The Alert Assessor looks at a detector and tells you how it can be improved.
Usage: alert-assessor.py [OPTIONS] DETECTOR_ID
Options:
--sfx_auth_key TEXT SFX token (or SFX_AUTH_KEY env variable)
--api_endpoint TEXT API endpoint
--stream_endpoint TEXT Stream endpoint
--help Show this message and exit.
or you can provide the token in SFX_AUTH_KEY
env var
SFX_AUTH_KEY=<AUTH_KEY> ./alert-assessor.py DETECTOR_ID
The assessor can spot detectors with the following conditions:
- "immature" that might not have enough information to be accurately assessed.
- have not generated any alerts in the last 30 days, do they work?
- have never fired!
- too noisy, firing at least once a day
- no rules, what is this even doing?
- missing time series, metric gone?
- too many time series, detector is dropping stuff
- unlike aggregation terms
- alerts that have been active (and probably ignored) for a long time
- no runbook
- no tip
- doesn't notify anyone
- not using a parameterized subject or body
- not using any variables in parameterized body or subject
The output contains per-rule and whole-detector checks. The findings are emitted as string "names" that can be mapped to feedback i18n style in addition to helper text.
Here's an example of the default output:
INFO:root:Registered 16 rule(s)
ERROR:root:Alert rule checks
INFO:root: EC5zlmcAcAA: Rule: 0 E_RULE_MISSING_NOTIFICATIONS
No notifications
An alert with no notifications cannot alert anyone. Consider removing or adding notifications.
INFO:root: EC5zlmcAcAA: Rule: 0 E_RULE_NOVARS_PARAMETERIZED_BODY
No parameterized body vars
Using a parameterized body with no vars misses out in improved context.
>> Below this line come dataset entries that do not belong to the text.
/-- CROWN_PART_CTRL.REMOVE (R488). -/
def F.CROWN_PART_CTRL.REMOVE : Fld := ⟨0x4200, [(4, 16)], 2, 1, .w1s, 0, false, []⟩

/-- CROWN_PART_CTRL.DONE (R488). -/
def F.CROWN_PART_CTRL.DONE : Fld := ⟨0x4200, [(4, 16)], 3, 1, .w1c, 0, false, []⟩

/-- CROWN_PART_CTRL.STATE (R488). -/
def F.CROWN_PART_CTRL.STATE : Fld := ⟨0x4200, [(4, 16)], 8, 3, .ro, 0, false, []⟩

/-- CROWN_PART_CTRL.RESULT (R488). -/
def F.CROWN_PART_CTRL.RESULT : Fld := ⟨0x4200, [(4, 16)], 16, 8, .ro, 0, false, []⟩

/-- CROWN_KEY_EPOCH.EPOCH (R488). -/
def F.CROWN_KEY_EPOCH.EPOCH : Fld := ⟨0x4240, [(4, 16)], 0, 32, .ro, 0, false, []⟩

/-- CROWN_SEC_CTRL.REKEY_PN_LOG2 (R488). -/
def F.CROWN_SEC_CTRL.REKEY_PN_LOG2 : Fld := ⟨0x5000, [], 0, 6, .rws, 0x3c, false, [(32, 62)]⟩

/-- CROWN_LC_STATUS.LC_STATE (R488). -/
def F.CROWN_LC_STATUS.LC_STATE : Fld := ⟨0x5004, [], 0, 2, .ro, 0, false, []⟩

/-- CROWN_LC_STATUS.DEBUG_STATE (R488). -/
def F.CROWN_LC_STATUS.DEBUG_STATE : Fld := ⟨0x5004, [], 2, 1, .ro, 0, false, []⟩

/-- CROWN_LC_STATUS.SVN_CROWN (R488). -/
def F.CROWN_LC_STATUS.SVN_CROWN : Fld := ⟨0x5004, [], 16, 8, .ro, 0, false, []⟩

/-- CROWN_LC_STATUS.SVN_BRIM (R488). -/
def F.CROWN_LC_STATUS.SVN_BRIM : Fld := ⟨0x5004, [], 24, 8, .ro, 0, false, []⟩

/-- CROWN_PEER.PUB_X (R488). -/
def F.CROWN_PEER.PUB_X : Fld := ⟨0x10000, [(0x80, 512), (4, 12)], 0, 32, .rws, 0, false, []⟩

/-- CROWN_PEER.PUB_Y (R488). -/
def F.CROWN_PEER.PUB_Y : Fld := ⟨0x10030, [(0x80, 512), (4, 12)], 0, 32, .rws, 0, false, []⟩

/-- CROWN_PEER.VALID (R488). -/
def F.CROWN_PEER.VALID : Fld := ⟨0x10060, [(0x80, 512)], 0, 1, .rws, 0, false, []⟩

/-- PART_SELF.STATE (R489). -/
def F.PART_SELF.STATE : Fld := ⟨0x10000000, [(0x100000, 16)], 0, 3, .ro, 0, true, []⟩

/-- PART_SELF.KEY_EPOCH (R489). -/
def F.PART_SELF.KEY_EPOCH : Fld := ⟨0x10000000, [(0x100000, 16)], 32, 32, .ro, 0, true, []⟩

/-- LOG_CTRL.EXPORT_EN (R524). -/
def F.LOG_CTRL.EXPORT_EN : Fld := ⟨0x8000, [], 0, 1, .rw, 0, false, []⟩

/-- LOG_CTRL.MIN_SEV (R524). -/
def F.LOG_CTRL.MIN_SEV : Fld := ⟨0x8000, [], 1, 2, .rw, 2, false, []⟩

/-- LOG_SEQ_NEXT.SEQ (R524). -/
def F.LOG_SEQ_NEXT.SEQ : Fld := ⟨0x8008, [], 0, 64, .ro, 1, true, []⟩

/-- LOG_INT_EN.CLASS_EN (R524). -/
def F.LOG_INT_EN.CLASS_EN : Fld := ⟨0x8030, [], 0, 9, .rw, 0, false, []⟩

/-- LOG_INT_STATUS.CLASS (R524). -/
def F.LOG_INT_STATUS.CLASS : Fld := ⟨0x8034, [], 0, 9, .w1c, 0, false, []⟩

/-- LOG_WIN_SEL.PAGE (R524). -/
def F.LOG_WIN_SEL.PAGE : Fld := ⟨0x8038, [], 0, 7, .rw, 0, false, [(0, 64)]⟩

/-- LOG_SAMPLE_SEL.ID (R524). -/
def F.LOG_SAMPLE_SEL.ID : Fld := ⟨0x9000, [], 0, 16, .rw, 0, false, []⟩

/-- LOG_SAMPLE_SEL.PRESENT (R524). -/
def F.LOG_SAMPLE_SEL.PRESENT : Fld := ⟨0x9000, [], 16, 1, .ro, 0, false, []⟩

/-- LOG_SAMPLE_FREE.ID (R524). -/
def F.LOG_SAMPLE_FREE.ID : Fld := ⟨0x9004, [], 0, 16, .wo, 0, false, []⟩

/-- LOG_SAMPLE_STATUS.STORE_USED (R524). -/
def F.LOG_SAMPLE_STATUS.STORE_USED : Fld := ⟨0x9008, [], 0, 9, .ro, 0, false, []⟩

/-- LOG_SAMPLE_STATUS.OVF_USED (R524). -/
def F.LOG_SAMPLE_STATUS.OVF_USED : Fld := ⟨0x9008, [], 9, 11, .ro, 0, false, []⟩

/-- CROWN_WDT_CTRL.CTX_EN (R525). -/
def F.CROWN_WDT_CTRL.CTX_EN : Fld := ⟨0xa000, [], 0, 1, .rw, 1, false, []⟩

/-- CROWN_WDT_CTRL.ENG_EN (R525). -/
def F.CROWN_WDT_CTRL.ENG_EN : Fld := ⟨0xa000, [], 1, 1, .rw, 1, false, []⟩

/-- CROWN_WDT_CTRL.PART_EN (R525). -/
def F.CROWN_WDT_CTRL.PART_EN : Fld := ⟨0xa000, [], 2, 1, .rw, 1, false, []⟩

/-- CROWN_WDT_CTRL.SW_EN (R525). -/
def F.CROWN_WDT_CTRL.SW_EN : Fld := ⟨0xa000, [], 3, 1, .rw, 1, false, []⟩

/-- CROWN_WDT_CTRL.PWR_EN (R525). -/
def F.CROWN_WDT_CTRL.PWR_EN : Fld := ⟨0xa000, [], 4, 1, .rw, 1, false, []⟩

/-- CROWN_WDT_CTRL.RESET_LIMIT (R525). -/
def F.CROWN_WDT_CTRL.RESET_LIMIT : Fld := ⟨0xa000, [], 8, 4, .rw, 4, false, [(1, 15)]⟩

/-- CROWN_WDT_CTX.US (R525). -/
def F.CROWN_WDT_CTX.US : Fld := ⟨0xa004, [], 0, 24, .rw, 0x7d0, false, []⟩

/-- CROWN_WDT_ENG.US (R525). -/
def F.CROWN_WDT_ENG.US : Fld := ⟨0xa008, [], 0, 24, .rw, 0x1388, false, []⟩

/-- CROWN_WDT_PART.US (R525). -/
def F.CROWN_WDT_PART.US : Fld := ⟨0xa00c, [], 0, 24, .rw, 0x4e20, false, []⟩

/-- CROWN_WDT_SW.US (R525). -/
def F.CROWN_WDT_SW.US : Fld := ⟨0xa010, [], 0, 24, .rw, 0x186a0, false, []⟩

/-- CROWN_MIRROR_CTRL.MIRROR_EN (R525). -/
def F.CROWN_MIRROR_CTRL.MIRROR_EN : Fld := ⟨0xa100, [], 0, 1, .rw, 0, false, []⟩

/-- CROWN_MIRROR_CTRL.ADOPT (R525). -/
def F.CROWN_MIRROR_CTRL.ADOPT : Fld := ⟨0xa100, [], 1, 1, .w1s, 0, false, []⟩

/-- CROWN_MIRROR_CTRL.CLEAR_LOST (R525). -/
def F.CROWN_MIRROR_CTRL.CLEAR_LOST : Fld := ⟨0xa100, [], 2, 1, .w1s, 0, false, []⟩

/-- CROWN_MIRROR_STATUS.STATE (R525). -/
def F.CROWN_MIRROR_STATUS.STATE : Fld := ⟨0xa104, [], 0, 3, .ro, 0, false, []⟩

/-- CROWN_MIRROR_STATUS.OWN_COPY (R525). -/
def F.CROWN_MIRROR_STATUS.OWN_COPY : Fld := ⟨0xa104, [], 3, 1, .ro, 0, false, []⟩

/-- CROWN_MIRROR_STATUS.HELD (R525). -/
def F.CROWN_MIRROR_STATUS.HELD : Fld := ⟨0xa104, [], 4, 2, .ro, 0, false, []⟩

/-- CROWN_MIRROR_STATUS.SOLO_MARK (R525). -/
def F.CROWN_MIRROR_STATUS.SOLO_MARK : Fld := ⟨0xa104, [], 6, 1, .ro, 0, false, []⟩

/-- CROWN_HEALTH_CFG.DECAY_SHIFT (R525). -/
def F.CROWN_HEALTH_CFG.DECAY_SHIFT : Fld := ⟨0xa200, [], 0, 4, .rw, 6, false, [(1, 15)]⟩

/-- CROWN_HEALTH_THRESH.WARN (R525). -/
def F.CROWN_HEALTH_THRESH.WARN : Fld := ⟨0xa204, [], 0, 16, .rw, 0x100, false, []⟩

/-- CROWN_HEALTH_THRESH.SUSPECT (R525). -/
def F.CROWN_HEALTH_THRESH.SUSPECT : Fld := ⟨0xa204, [], 16, 16, .rw, 0x400, false, []⟩

/-- CROWN_HEALTH_WT_0.WEIGHT (R525). -/
def F.CROWN_HEALTH_WT_0.WEIGHT : Fld := ⟨0xa210, [], 0, 16, .rw, 1, false, []⟩

/-- CROWN_HEALTH_WT_1.WEIGHT (R525). -/
def F.CROWN_HEALTH_WT_1.WEIGHT : Fld := ⟨0xa214, [], 0, 16, .rw, 4, false, []⟩

/-- CROWN_HEALTH_WT_2.WEIGHT (R525). -/
def F.CROWN_HEALTH_WT_2.WEIGHT : Fld := ⟨0xa218, [], 0, 16, .rw, 1, false, []⟩

/-- CROWN_HEALTH_WT_3.WEIGHT (R525). -/
def F.CROWN_HEALTH_WT_3.WEIGHT : Fld := ⟨0xa21c, [], 0, 16, .rw, 0x20, false, []⟩

/-- CROWN_HEALTH_WT_4.WEIGHT (R525). -/
def F.CROWN_HEALTH_WT_4.WEIGHT : Fld := ⟨0xa220, [], 0, 16, .rw, 0x80, false, []⟩

/-- CROWN_HEALTH_WT_5.WEIGHT (R525). -/
def F.CROWN_HEALTH_WT_5.WEIGHT : Fld := ⟨0xa224, [], 0, 16, .rw, 0x100, false, []⟩

/-- CROWN_HEALTH_WT_6.WEIGHT (R525). -/
def F.CROWN_HEALTH_WT_6.WEIGHT : Fld := ⟨0xa228, [], 0, 16, .rw, 0x10, false, []⟩

/-- CROWN_HEALTH_WT_7.WEIGHT (R525). -/
def F.CROWN_HEALTH_WT_7.WEIGHT : Fld := ⟨0xa22c, [], 0, 16, .rw, 0x400, false, []⟩

/-- CROWN_HEALTH_WT_8.WEIGHT (R525). -/
def F.CROWN_HEALTH_WT_8.WEIGHT : Fld := ⟨0xa230, [], 0, 16, .rw, 0x40, false, []⟩

/-- CROWN_HEALTH_WT_9.WEIGHT (R525). -/
def F.CROWN_HEALTH_WT_9.WEIGHT : Fld := ⟨0xa234, [], 0, 16, .rw, 0x200, false, []⟩

/-- CROWN_ENG_FENCE.ENGINE (R525). -/
def F.CROWN_ENG_FENCE.ENGINE : Fld := ⟨0xa300, [], 0, 9, .rw, 0, false, []⟩

/-- CROWN_ENG_FENCE.FENCE (R525). -/
def F.CROWN_ENG_FENCE.FENCE : Fld := ⟨0xa300, [], 9, 1, .rw, 0, false, []⟩

/-- CROWN_ENG_FENCE.GO (R525). -/
def F.CROWN_ENG_FENCE.GO : Fld := ⟨0xa300, [], 10, 1, .w1s, 0, false, []⟩

/-- CROWN_ENG_FENCE.DONE (R525). -/
def F.CROWN_ENG_FENCE.DONE : Fld := ⟨0xa300, [], 11, 1, .w1c, 0, false, []⟩

/-- CROWN_ENG_FENCE.RESULT (R525). -/
def F.CROWN_ENG_FENCE.RESULT : Fld := ⟨0xa300, [], 16, 8, .ro, 0, false, []⟩

/-- CROWN_HEALTH.SCORE (R525). -/
def F.CROWN_HEALTH.SCORE : Fld := ⟨0xc000, [(4, 1112)], 0, 16, .ro, 0, false, []⟩

/-- CROWN_HEALTH.WARN (R525). -/
def F.CROWN_HEALTH.WARN : Fld := ⟨0xc000, [(4, 1112)], 16, 1, .w1c, 0, false, []⟩

/-- CROWN_HEALTH.SUSPECT (R525). -/
def F.CROWN_HEALTH.SUSPECT : Fld := ⟨0xc000, [(4, 1112)], 17, 1, .w1c, 0, false, []⟩

/-- CROWN_HEALTH.FENCED (R525). -/
def F.CROWN_HEALTH.FENCED : Fld := ⟨0xc000, [(4, 1112)], 18, 1, .ro, 0, false, []⟩

/-- SPL_SHADOW_CFG.MMA_N (R526). -/
def F.SPL_SHADOW_CFG.MMA_N : Fld := ⟨0x4000020, [(0x400000, 8)], 0, 24, .rw, 0x10000, false, []⟩

/-- CROWN_BOOT_STATUS.READY (R555). -/
def F.CROWN_BOOT_STATUS.READY : Fld := ⟨0x20, [], 0, 1, .ro, 0, false, []⟩

/-- CROWN_BOOT_STATUS.PHASE (R555). -/
def F.CROWN_BOOT_STATUS.PHASE : Fld := ⟨0x20, [], 1, 4, .ro, 0, false, []⟩

/-- CROWN_BOOT_STATUS.SLOT (R555). -/
def F.CROWN_BOOT_STATUS.SLOT : Fld := ⟨0x20, [], 5, 1, .ro, 0, false, []⟩

/-- CROWN_BOOT_STATUS.FALLBACK (R555). -/
def F.CROWN_BOOT_STATUS.FALLBACK : Fld := ⟨0x20, [], 6, 1, .ro, 0, false, []⟩

/-- CROWN_BOOT_STATUS.SLOT_ID (R555). -/
def F.CROWN_BOOT_STATUS.SLOT_ID : Fld := ⟨0x20, [], 7, 4, .ro, 0, false, []⟩

/-- CROWN_BOOT_STATUS.READY_BLOCKS (R555). -/
def F.CROWN_BOOT_STATUS.READY_BLOCKS : Fld := ⟨0x20, [], 16, 12, .ro, 0, false, []⟩

/-- CROWN_RESET.SWITCH (R555). -/
def F.CROWN_RESET.SWITCH : Fld := ⟨0x24, [], 0, 1, .w1s, 0, false, []⟩

/-- CROWN_FAULT_STATUS.RESETTING (R555). -/
def F.CROWN_FAULT_STATUS.RESETTING : Fld := ⟨0x28, [], 0, 1, .ro, 1, false, []⟩

/-- CROWN_FAULT_STATUS.HOST_LINK (R555). -/
def F.CROWN_FAULT_STATUS.HOST_LINK : Fld := ⟨0x28, [], 1, 1, .w1c, 0, false, []⟩

/-- CROWN_FAULT_STATUS.CLOCK (R555). -/
def F.CROWN_FAULT_STATUS.CLOCK : Fld := ⟨0x28, [], 2, 1, .w1c, 0, false, []⟩

/-- CROWN_FAULT_STATUS.THERMAL (R555). -/
def F.CROWN_FAULT_STATUS.THERMAL : Fld := ⟨0x28, [], 3, 1, .w1c, 0, false, []⟩

/-- CROWN_FAULT_STATUS.RECOVERY (R555). -/
def F.CROWN_FAULT_STATUS.RECOVERY : Fld := ⟨0x28, [], 4, 1, .ro, 0, false, []⟩

/-- CROWN_FAULT_STATUS.PCYCLE (R555). -/
def F.CROWN_FAULT_STATUS.PCYCLE : Fld := ⟨0x28, [], 5, 1, .ro, 0, false, []⟩

/-- PWR_CTRL.LIMIT_W (R555). -/
def F.PWR_CTRL.LIMIT_W : Fld := ⟨0xb000, [], 0, 12, .rws, 0xb54, false, [(1200, 2900)]⟩

/-- PWR_CTRL.DUTY_FLOOR (R555). -/
def F.PWR_CTRL.DUTY_FLOOR : Fld := ⟨0xb000, [], 12, 7, .rws, 1, false, [(1, 64)]⟩

/-- PWR_CTRL.GOV_EN (R555). -/
def F.PWR_CTRL.GOV_EN : Fld := ⟨0xb000, [], 19, 1, .rws, 1, false, []⟩

/-- PWR_LOOP.STEP_W (R555). -/
def F.PWR_LOOP.STEP_W : Fld := ⟨0xb004, [], 0, 8, .rws, 0x14, false, [(1, 255)]⟩

/-- PWR_LOOP.HYST_W (R555). -/
def F.PWR_LOOP.HYST_W : Fld := ⟨0xb004, [], 8, 8, .rws, 0x19, false, []⟩

/-- PWR_STATUS.POWER_W (R555). -/
def F.PWR_STATUS.POWER_W : Fld := ⟨0xb008, [], 0, 12, .ro, 0, false, []⟩

/-- PWR_STATUS.DUTY (R555). -/
def F.PWR_STATUS.DUTY : Fld := ⟨0xb008, [], 12, 7, .ro, 0x40, false, []⟩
Consider adding tags from the alert result.
And an example of json
output formatted output:
{
"rule_warnings": {
"EC5zlmcAcAA": {
"0": [
{
"description": "No notifications",
"error_code": "E_RULE_MISSING_NOTIFICATIONS",
"help": "An alert with no notifications cannot alert anyone. Consider removing or adding notifications."
},
{
"description": "No parameterized body vars",
"error_code": "E_RULE_NOVARS_PARAMETERIZED_BODY",
"help": "Using a parameterized body with no vars misses out in improved context. Consider adding tags from the alert result."
}
]
}
},
"warnings": {
"EC5zlmcAcAA": [
{
"description": "Not old enough to draw much from",
"error_code": "E_TOO_IMMATURE",
"help": "Let this alert cook a bit longer and try again!"
},
{
"description": "Some of the time series in this signalflow don't exist",
"error_code": "E_MISSING_TIMESERIES",
"help": "There are time series missing from this detector, which might mean the metrics have gone away and the alert needs adjusting or removal."
}
]
}
}
This is definitely a work in progress. It can do so many things to help humans! Here's some stuff:
- Add more things!
- list detectors by pattern, and apply rules to all
.accessor.yaml
, where one can disable or configure rules, or point at custom rules- Or perhaps in-alert pragma
- offer to fix things? are there even rules that this would make sense for?
- colorize output, because why not
- reduce boiler plate in RuleCheck
- add tests with JSON blobs from the API